Infinite series sin(1/n)/n ?

Homework Statement

does the series (sin (1/n)) / sqrt ( n ) converge or diverge? (series from n = 1 to infinity...)

Homework Equations

The Attempt at a Solution

I thought that for this we could do a comparison of sin (1/n) to a finite number. Let's say we use the number -2. -2 is less than sin(1/n) for all n. With that being said, -2/ sqrt( n ) diverges, as it is a p series with p less than 1.
But, this series actually converges... what did I do wrong?

 

[hgfalling]

Suppose instead of comparing sin(1/n) to a finite number, you compared it to a function. As n->infinity, what do you know about sin(1/n) and its relationship to some function that might be easier to work with?

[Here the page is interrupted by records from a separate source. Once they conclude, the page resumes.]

/-- Settles O28, one equation for each component of the answer. -/
theorem flushReturnsAndClearsDirty : Obligations.FlushReturnsAndClearsDirty :=
  fun s => ⟨flush_fst s, flush_snd s⟩

end Sys2Proof.Machine
end

section
/-! PROOF. 40_display.md: what `00E0` does (R73). -/

namespace Sys2Proof.Machine

/-- `00E0` in full: it completes on every state. -/
theorem exec_cls (s : State) : exec .cls s = .next { s with display := clearDisplay, dirty := true }.advance := rfl

theorem readCell_eq_false_of_display_eq_clearDisplay {s : State} (h : s.display = clearDisplay)
    (column : Fin 64) (row : Fin 32) : readCell s column row = false := by
  rw [readCell, h, cell_clearDisplay]

/-- Settles O30, from the state `exec_cls` gives: its display is `clearDisplay`, and its frame is that state's own
form. -/
theorem clsClearsEveryCell : Obligations.ClsClearsEveryCell :=
  fun s => ⟨_, exec_cls s, readCell_eq_false_of_display_eq_clearDisplay rfl, rfl⟩

end Sys2Proof.Machine
end

section
/-! PROOF. 41_control_flow.md: the jump `1NNN` (R78) and the four skips on a comparison (R80 to R83). -/

namespace Sys2Proof.Machine

/-! ### What each instruction does: it completes on every state -/

theorem exec_jp (nnn : Imm12) (s : State) : exec (.jp nnn) s = .next (s.jumpTo (zextImm nnn)) := rfl

theorem exec_seImm (x : Reg) (nn : Byte) (s : State) :
    exec (.seImm x nn) s = .next (s.skipIf (s.reg x == nn)) := rfl

theorem exec_sneImm (x : Reg) (nn : Byte) (s : State) :
    exec (.sneImm x nn) s = .next (s.skipIf (s.reg x != nn)) := rfl

theorem exec_seReg (x y : Reg) (s : State) :
    exec (.seReg x y) s = .next (s.skipIf (s.reg x == s.reg y)) := rfl

theorem exec_sneReg (x y : Reg) (s : State) :
    exec (.sneReg x y) s = .next (s.skipIf (s.reg x != s.reg y)) := rfl

/-! ### A skip on a comparison of two bytes -/

theorem State.skipIf_beq (s : State) (a b : Byte) :
    s.skipIf (a == b) = { s with pc := s.pc + if a = b then 4 else 2 } := by
  simp only [State.skipIf, beq_iff_eq]

theorem State.skipIf_bne (s : State) (a b : Byte) :
    s.skipIf (a != b) = { s with pc := s.pc + if a = b then 2 else 4 } := by
  simp only [State.skipIf, bne_iff_ne, ite_not, ne_eq]

/-- Settles O34: the state `exec_jp` gives has the jump's frame by `State.jumpTo`. -/
theorem jpSetsPc : Obligations.JpSetsPc :=
  fun s nnn => exec_jp nnn s

/-- Settles O36: each skip compares two bytes, for equality (3XNN, 5XY0) or for inequality (4XNN, 9XY0). -/
theorem skipsOnEquality : Obligations.SkipsOnEquality := by
  intro s x y nn
  refine ⟨?seImm, ?sneImm, ?seReg, ?sneReg⟩
  case seImm => rw [exec_seImm, State.skipIf_beq, State.reg]
  case sneImm => rw [exec_sneImm, State.skipIf_bne, State.reg]
  case seReg => rw [exec_seReg, State.skipIf_beq, State.reg, State.reg]
  case sneReg => rw [exec_sneReg, State.skipIf_bne, State.reg, State.reg]

end Sys2Proof.Machine
end

section
/-! PROOF. 42_alu.md: the loads, the wrapping add of an immediate and the logical operations (R88 to R93). Each writes one
register and is sequential. -/

namespace Sys2Proof.Machine

/-! ### What each instruction does: it completes on every state -/

theorem exec_ldImm (x : Reg) (nn : Byte) (s : State) : exec (.ldImm x nn) s = .next (s.setReg x nn).advance := rfl

theorem exec_addImm (x : Reg) (nn : Byte) (s : State) :
    exec (.addImm x nn) s = .next (s.setReg x (s.reg x + nn)).advance := rfl

theorem exec_ldReg (x y : Reg) (s : State) : exec (.ldReg x y) s = .next (s.setReg x (s.reg y)).advance := rfl

theorem exec_orReg (x y : Reg) (s : State) :
    exec (.orReg x y) s = .next (s.setReg x (s.reg x ||| s.reg y)).advance := rfl

theorem exec_andReg (x y : Reg) (s : State) :
    exec (.andReg x y) s = .next (s.setReg x (s.reg x &&& s.reg y)).advance := rfl

theorem exec_xorReg (x y : Reg) (s : State) :
    exec (.xorReg x y) s = .next (s.setReg x (s.reg x ^^^ s.reg y)).advance := rfl

/-- A sequential instruction that writes one register: its frame is everything but `V` and `PC`. -/
theorem State.advance_setReg (s : State) (x : Reg) (b : Byte) :
    (s.setReg x b).advance = { s with v := s.v.set x b, pc := s.pc + 2 } := rfl

/-- Settles O39: the byte 7XNN writes is the sum in 8 bits, which is the sum modulo 256. -/
theorem immediateLoadAndAdd : Obligations.ImmediateLoadAndAdd := by
  intro s x nn
  refine ⟨?ldImm, s.reg x + nn, ?sum, ?addImm⟩
  case ldImm => rw [exec_ldImm, State.advance_setReg]
  case sum => rw [BitVec.toNat_add, State.reg]
  case addImm => rw [exec_addImm, State.advance_setReg]

/-- Settles O40: each instruction writes one register, so the four share the frame of `State.advance_setReg`. -/
theorem copyAndLogicWriteTheDestination : Obligations.CopyAndLogicWriteTheDestination := by
  intro s x y
  refine ⟨?ldReg, ?orReg, ?andReg, ?xorReg⟩
  case ldReg => rw [exec_ldReg, State.advance_setReg, State.reg]
  case orReg => rw [exec_orReg, State.advance_setReg, State.reg, State.reg]
  case andReg => rw [exec_andReg, State.advance_setReg, State.reg, State.reg]
  case xorReg => rw [exec_xorReg, State.advance_setReg, State.reg, State.reg]

end Sys2Proof.Machine
end

section
/-! PROOF. 43_index_memory.md: the load of the index register `ANNN` (R101). -/

namespace Sys2Proof.Machine

/-- 43_index_memory.md R101: ANNN completes on every state. -/
theorem exec_ldI (nnn : Imm12) (s : State) : exec (.ldI nnn) s = .next (s.setI (zextImm nnn)).advance := rfl

/-- A sequential instruction that writes the index register: its frame is everything but `I` and `PC`. -/
theorem State.advance_setI (s : State) (w : Word) : (s.setI w).advance = { s with i := w, pc := s.pc + 2 } := rfl

/-- Settles O46: the state `exec_ldI` gives has the frame of `State.advance_setI`, with `nnn` zero-extended in `I`. -/
theorem ldISetsIndex : Obligations.LdISetsIndex := by
  intro s nnn
  rw [exec_ldI, State.advance_setI, zextImm]

end Sys2Proof.Machine
end

section
/-! PROOF. 44_input_timers.md: the moves between `V[x]` and the timers, `FX07`, `FX15` and `FX18` (R110 to R112). -/

namespace Sys2Proof.Machine

/-! ### What each instruction does: it completes on every state -/

theorem exec_ldVxDt (x : Reg) (s : State) : exec (.ldVxDt x) s = .next (s.setReg x s.dt).advance := rfl

theorem exec_ldDtVx (x : Reg) (s : State) : exec (.ldDtVx x) s = .next { s with dt := s.reg x }.advance := rfl

theorem exec_ldStVx (x : Reg) (s : State) : exec (.ldStVx x) s = .next { s with st := s.reg x }.advance := rfl

/-- Settles O53: FX07 writes one register, so its frame is that of `State.advance_setReg`; FX15 and FX18 each write one timer
and are sequential. -/
theorem timerMoves : Obligations.TimerMoves := by
  intro s x
  refine ⟨?ldVxDt, ?ldDtVx, ?ldStVx⟩
  case ldVxDt => rw [exec_ldVxDt, State.advance_setReg]
  case ldDtVx => rw [exec_ldDtVx, State.advance, State.reg]
  case ldStVx => rw [exec_ldStVx, State.advance, State.reg]

end Sys2Proof.Machine
end

section
/-! PROOF. 30_encoding.md: the decoder and the encoder are inverse to each other, and the rows of the opcode table say
which words the decoder accepts (R58 to R67). -/

namespace Sys2Proof

/-! ### Decoding an encoding -/

/-- The fields of an instruction's word are its selectors and operands, so the decoder takes the instruction's own arm. -/
theorem decode_encode (i : Instr) : decode (encode i) = .ok i := by
  cases i with
  | cls | ret => rfl
  | _ => simp [encode, wordXS, decode, decodeFamily8, decodeFamilyE, decodeFamilyF, ifSelector0]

(By the way, the term comparison tests only work if the terms of both series are all positive. That's why you can't use -2 as a comparison term to show that your series diverges.)

 

[sutupidmath]

You could probbably use the fact that

[tex]|sin\theta|<\theta[/tex]

Edit: I think this is basically what hgfalling was suggesting. That is [tex]sin(\theta)=O(\theta), \mbox{ or } sin(\theta)=\Omega (\theta) \mbox{ as } \theta\rightarrow 0. [/tex]

 

[Sweet_GirL]

You can use the comparison tests
since sin(1/n) is positive since the angle (1/n) is in the first quadratic for n=1,2,3,...

To test it, you could use the limit comparison test with a p-series, can you do that ?

 

[Gregg]

Show it converges faster than 1/x?

 

[dacruick]

as n --> infinity, 1/n ---> 0. sin(0) = 0. You can literally say that because the value at infinity is 0, it converges.